Die „Krone“ berichtete über die dreiste Immo-Abzocke für eine angebliche Wohnung in Salzburg- Josefiau. Nun ging ein Student aus dem Pinzgau den Kriminellen auf den Leim. Er überwies die verlangte „Kaution“ von gut 2000 Euro auf ein ausländisches Konto. Die Polizei ermittelt. Die Suche nach den Betrügern ist schwierig.

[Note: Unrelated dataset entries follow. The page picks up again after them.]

-- ==== Sys2Proof/Machine/PlanRules.lean ====
section
/-!
DEFINITION. What a plan gives each port (the defaults of R47), the cross-section rules (R55), the order of the checks
(R27 to R30) and the built-in plan (R56).
-/
namespace Sys2Proof.Machine

/-- The STALLS entry of a member's stall, if listed; an entry DISABLED is equal to omission (R36). -/
def Plan.stall? (p : Plan) (m st : Nat) : Option StallE :=
  p.stalls.find? fun e => e.member = m ∧ e.stall = st ∧ e.typ ≠ 0

/-- The type of a member's stall; 0 when not listed (R36). -/
def Plan.stallTyp (p : Plan) (m st : Nat) : Nat := stallType p.stalls m st

/-- The defaults of R47 for a port code, by stall type and BC12 flag. A stall that is DISABLED or not listed has no row there: its
channel takes the values of TYPE_A (DESIGN CHOICE, log entry 133). -/
def efuseDefault (m port typ flags : Nat) : EfuseE :=
  let mk (sh il fa : Nat) : EfuseE := ⟨m, port, sh, il, fa, 100, 10, 8, 0xFF, 10, 50⟩
  let bc := bitOf flags 1 || bitOf flags 2
  if port ≥ 0x20 then mk 5000 3300 6600
  else match typ with
    | 1 => if bc then mk 10000 1500 3000 else mk 10000 900 1800
    | 5 => if bc then mk 10000 1500 3000 else mk 10000 500 1000
    | 2 => mk 10000 3300 6600
    | 3 => mk 5000 5500 11000
    | 4 => mk 10000 1000 2000
    | _ => mk 10000 900 1800

/-- The EFUSE settings in force for a port code of a member (R46, R47). -/
def Plan.efuseOf (p : Plan) (m port : Nat) : EfuseE :=
  match p.efuse.find? fun e => e.member = m ∧ e.port = port with
  | some e => e
  | none =>
    let s := p.stall? m port
    efuseDefault m port ((s.map (·.typ)).getD 0) ((s.map (·.flags)).getD 0)

/-- The PDO set bound to a port, if any (R44). -/
def Plan.setOf (p : Plan) (m port : Nat) : Option PdoSet :=
  match p.binds.find? fun e => e.member = m ∧ e.port = port with
  | some b => p.sets.find? fun s => s.id = b.set
  | none => none

/-- The PDOs a set holds. -/
def PdoSet.used (s : PdoSet) : List Nat := s.pdos.take s.spr ++ (s.pdos.drop 7).take s.epr

/-- The POWER entry of a member. -/
def Plan.powerOf (p : Plan) (m : Nat) : Option PowerE := p.power.find? fun e => e.member = m

/-- The paddock of a host slot, if the plan binds the slot. -/
def Plan.paddock? (p : Plan) (slot : Nat) : Option PaddockR := p.paddocks.find? fun e => e.slot = slot

/-- A position of a paddock: hub (0 root, k + 1 pen k), port (1 to 15), and its stall's member and number. -/
structure Pos where
  hub : Nat
  port : Nat
  member : Nat
  stall : Nat
  deriving DecidableEq, Repr, Inhabited

/-- The stall positions of one hub's port list. -/
def portPositions (hub : Nat) (ps : List PortE) : List Pos :=
  (List.range ps.length).filterMap fun i =>
    let e := ps.getD i default
    if e.kind = 1 then (stallRef e.ref).map fun r => ⟨hub, i + 1, r.1, r.2⟩ else none

/-- Every stall position of a paddock, root first. -/
def PaddockR.positions (r : PaddockR) : List Pos :=
  portPositions 0 r.port ++
    ((List.range r.pens.length).map fun k => portPositions (k + 1) (r.pens.getD k default).port).flatten

/-- The member whose engine serves a position: the pen's, or the home member for a root port. -/
def PaddockR.engineOf (r : PaddockR) (q : Pos) : Nat :=
  if q.hub = 0 then r.upMember else (r.pens.getD (q.hub - 1) default).engine

/-- Are two members joined by a link, of the given carry slot when one is asked? -/
def Plan.linked (p : Plan) (a b : Nat) (carry : Option Nat) : Bool :=
  ((p.barn.map (·.links)).getD []).any fun e =>
    ((e.memberA = a ∧ e.memberB = b) ∨ (e.memberA = b ∧ e.memberB = a)) && (match carry with
      | none => true
      | some c => e.carry == c)

/-- HS engine demand of a member (before R55): roots, pens and relays. -/
def Plan.engineDemand (p : Plan) (m : Nat) : Nat :=
  (p.paddocks.filter fun r => r.upMember = m).length
    + (p.paddocks.map fun r => (r.pens.filter fun q => q.engine = m).length).sum
    + (p.paddocks.filter fun r => r.positions.any fun q => q.member = m ∧ r.engineOf q ≠ m).length

/-- Every member number the plan uses (rule 0xC005). -/
def Plan.memberNumbers (p : Plan) : List Nat :=
  let maskBits (m : Nat) : List Nat := (List.range 8).filter fun i => bitOf m i
  p.stalls.map (·.member) ++ p.lanes.map (·.member) ++ p.paddocks.map (·.upMember)
    ++ (p.paddocks.map fun r => r.pens.map (·.engine)).flatten
    ++ (p.paddocks.map fun r => r.positions.map (·.member)).flatten
    ++ p.power.map (·.member) ++ p.binds.map (·.member) ++ p.efuse.map (·.member) ++ p.timeline.map (·.member)
    ++ ((p.barn.map fun b => maskBits b.eligible).getD [])
    ++ (p.masks.map maskBits).flatten

/-- Does a mask of R31 select a member? -/
def maskHas (mask m : Nat) : Bool := mask = 0 || bitOf mask m

/-- The GPIO entries of a member. -/
def Plan.gpioOf (p : Plan) (m : Nat) : List GpioE := p.gpio.filter fun e => maskHas e.mask m

/-- No PDO current above the port's ILIM, no power above BUDGET (rules 0xC00B, 0xC00D), by binding. -/
def Plan.bindsOk (p : Plan) (f : PdoBind → PdoSet → Bool) : Bool :=
  p.binds.all fun b => match p.sets.find? fun s => s.id = b.set with
    | some s => f b s
    | none => true

/-- The cross-section rules, in table order (R55). -/
def crossRules (p : Plan) : Chk Unit := do
  let each (f : PaddockR → Pos → Bool) : Bool := p.paddocks.all fun r => r.positions.all fun q => f r q
  need (each fun _ q => p.stallTyp q.member q.stall ≠ 0) 0xC001
  need (p.paddocks.all fun r => decide (r.positions.map fun q => (q.member, q.stall)).Nodup) 0xC002
  need ((p.stalls.filter fun e => e.typ ≠ 0).all fun e => match p.paddock? e.owner with
    | some r => r.positions.any fun q => q.member = e.member ∧ q.stall = e.stall
    | none => false) 0xC003
  need (decide (p.paddocks.map fun r => (r.upMember, r.upPort)).Nodup) 0xC004
  need (p.memberNumbers.all (· < p.members)) 0xC005
  need (each fun r q => q.hub ≠ 0 || q.member = r.upMember || p.linked r.upMember q.member (some r.slot)) 0xC006
  need (p.paddocks.all fun r => r.pens.all fun k => k.engine = r.upMember
    || p.linked r.upMember k.engine (some r.slot)
    || (List.range p.members).any fun x =>
      p.linked r.upMember x (some r.slot) && p.linked x k.engine (some r.slot)) 0xC007
  need (each fun r q => q.hub = 0 || q.member = r.engineOf q
    || p.linked (r.engineOf q) q.member (some r.slot)) 0xC008
  need ((List.range p.members).all fun m => p.engineDemand m ≤ 4) 0xC009
  let laneOff (m l : Nat) : Bool := p.lanes.any fun e => e.member = m ∧ e.lane = l ∧ bitOf e.flags 2
  need ((p.stalls.filter fun e => e.typ ≠ 0 ∧ e.ssMode ≠ 0).all fun e =>
    !laneOff e.member e.stall && (e.ssMode != 3 || !laneOff e.member 15)) 0xC00A
  need (p.bindsOk fun b s => s.used.all fun w => pdoMaxMa w ≤ (p.efuseOf b.member b.port).ilim) 0xC00B
  need (p.bindsOk fun b s => s.epr = 0 || (match p.stall? b.member b.port with
      | some e => b.port ≤ 14 && bitOf e.flags 0
      | none => b.port ≥ 0x20 && ((p.powerOf b.member).map fun w => bitOf w.flags (b.port - 0x20 + 2)).getD false))
    0xC00C
  need (p.bindsOk fun b s => s.used.all fun w =>
    pdoMaxMw w ≤ ((p.powerOf b.member).map (·.budget)).getD 0) 0xC00D
  need (p.mailbox.all fun e => e.channel < 8 || e.party = 0 || p.keys.any fun k => k.party = e.party) 0xC00E
  need ((p.stalls.all fun e => e.orient = 0xFF || (p.gpioOf e.member).any fun g =>
      g.gpio = e.orient ∧ g.fn = 3 ∧ g.arg = e.stall)
    && (List.range p.members).all fun m => (p.gpioOf m).all fun g => g.fn ≠ 3 || (match p.stall? m g.arg with
      | some e => decide (e.typ ≠ 0 ∧ e.ssMode ≠ 0)
      | none => false)) 0xC00F
  need ((match p.barn with
      | some b => b.memberSrc ≠ 1 || (List.range p.members).all fun m => (List.range 3).all fun i =>
        (p.gpioOf m).any fun g => g.fn = 5 ∧ g.arg = i
      | none => true)
    && p.paddocks.all fun r => !bitOf r.flags 2 || (p.gpioOf r.upMember).any fun g => g.fn = 4 ∧ g.arg = r.upPort) 0xC010
  need (p.timeline.all fun e => match e.action with
    | 2 | 3 => e.target ≥ 0x20 || p.stallTyp e.member e.target ≠ 0
    | 9 => p.stallTyp e.member e.target ≠ 0
    | _ => true) 0xC011
  need (decide (p.descs.map fun d => d.container.take 15).Nodup) 0xC012

/-- The bytes of the last section, where R28 step 3 looks for SIGNATURE. -/
def sigBytes (d : List Byte) (o n : Nat) : List Byte := (d.drop (d.length - 144 + o)).take n

/-- Check a plan of the given stored bytes (R27 to R30): `floor` is the anti-rollback floor (R66), `keyHash` the hash
of an OTP key slot that is programmed and not revoked (R68). The result is the plan, or the validation code. -/
def checkPlan (floor : Nat) (keyHash : Nat → Option (List Byte)) (d : List Byte) : Chk Plan := do
  need (d.length ≥ 4 && u32 d 0 == 0x4C50595A) 0x0001
  need (d.length ≥ 64) 0x0003
  need (u16 d 4 = 3) 0x0002
  need (u16 d 6 = 64) 0x0002
  let len := u32 d 8
  need (320 ≤ len && len ≤ 262144 && len % 8 == 0 && len == d.length) 0x0003
  need (1 ≤ u32 d 12 && u32 d 12 ≤ 0xFFFFFFFE) 0x0004
  need (1 ≤ u32 d 16 && u32 d 16 ≤ 0xFFFFFFFE) 0x0005
  need (u32 d 16 ≥ floor) 0x000B
  need (4 ≤ u16 d 24 && u16 d 24 ≤ 38) 0x0007
  need (zeros d 26 6) 0x0017
  need ((Config.sha256 ((d.drop 64).take (d.length - 144 - 64))).toList = (d.drop 32).take 32) 0x0008
  let slot := (sigBytes d 8 1).headD 0
  need (slot.toNat ≤ 3) 0xF002
  need (keyHash slot.toNat = some (Config.sha256 (sigBytes d 16 64)).toList) 0x000A
  need (Config.ecdsaVerify (leNat (sigBytes d 16 32)) (leNat (sigBytes d 48 32)) (d.take 64)
    (leNat (sigBytes d 80 32)) (leNat (sigBytes d 112 32))) 0x0009
  let p0 : Plan := { Plan.empty with
    planId := u32 d 12, build := u32 d 16, barnId := u32 d 20, bodyHash := (d.drop 32).take 32 }
  let (p, n) ← walkSections d 64 64 none [] 0 p0
  need (u16 d 24 = n) 0x0007
  need (p.barn.isSome || p.barnId = 0) 0x0006
  let p := { p with keySlot := slot.toNat }
  crossRules p
  .ok p

/-- The 16-bit validation code of stored bytes; 0x0000 when the plan is valid (R28). -/
def planCode (floor : Nat) (keyHash : Nat → Option (List Byte)) (d : List Byte) : Nat :=
  match checkPlan floor keyHash d with
  | .ok _ => 0
  | .error c => c

/-- The text of a string as UTF-16 units. -/
def textUnits (t : String) : List Nat := t.toList.map (·.toNat)

/-- The built-in plan (R56); the container holds the UID. -/
def builtinPlan (uid : BitVec 64) : Plan :=
  { Plan.empty with
    stalls := (List.range 14).map fun n => ⟨0, n, 1, 0x40, 0, 0xFF, 4, 0xFF, 2⟩
    paddocks := [{ slot := 0, upMember := 0, upPort := 0, flags := 3, rootPorts := 15, penCount := 0, dpPins := 0,
                   port := ⟨3, 0⟩ :: (List.range 14).map fun n => ⟨1, n⟩, pens := [] }]
    descs := [{ slot := 0, flags := 1, vid := 0x3E59, pidHub := 0x1501, pidTack := 0x1502, bcdDevice := 0x0002,
                container := leBytes 8 uid.toNat ++ List.replicate 8 0, mfr := textUnits "Attedon",
                prod := textUnits "ZH15 Hub", serial := [] }]
    power := [⟨0, 0, 0, 0, 30000, 4500, 4500, 5000, 1000⟩] }

end Sys2Proof.Machine
end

Mit einem Angebot für eine 61 Quadratmeter große Mietwohnung in der Lederwaschgasse in Salzburg-Josefiau versuchen Betrüger ihre Opfer zu prellen. Das Inserat ist täuschend echt: Fotos, Adresse, Kontaktangabe, alles auf einer renommierten Immobilien-Seite. Nach Zahlung einer Kaution könne die Wohnung bezogen werden, so das Angebot. Einzig: Die Wohnung gibt es so gar nicht.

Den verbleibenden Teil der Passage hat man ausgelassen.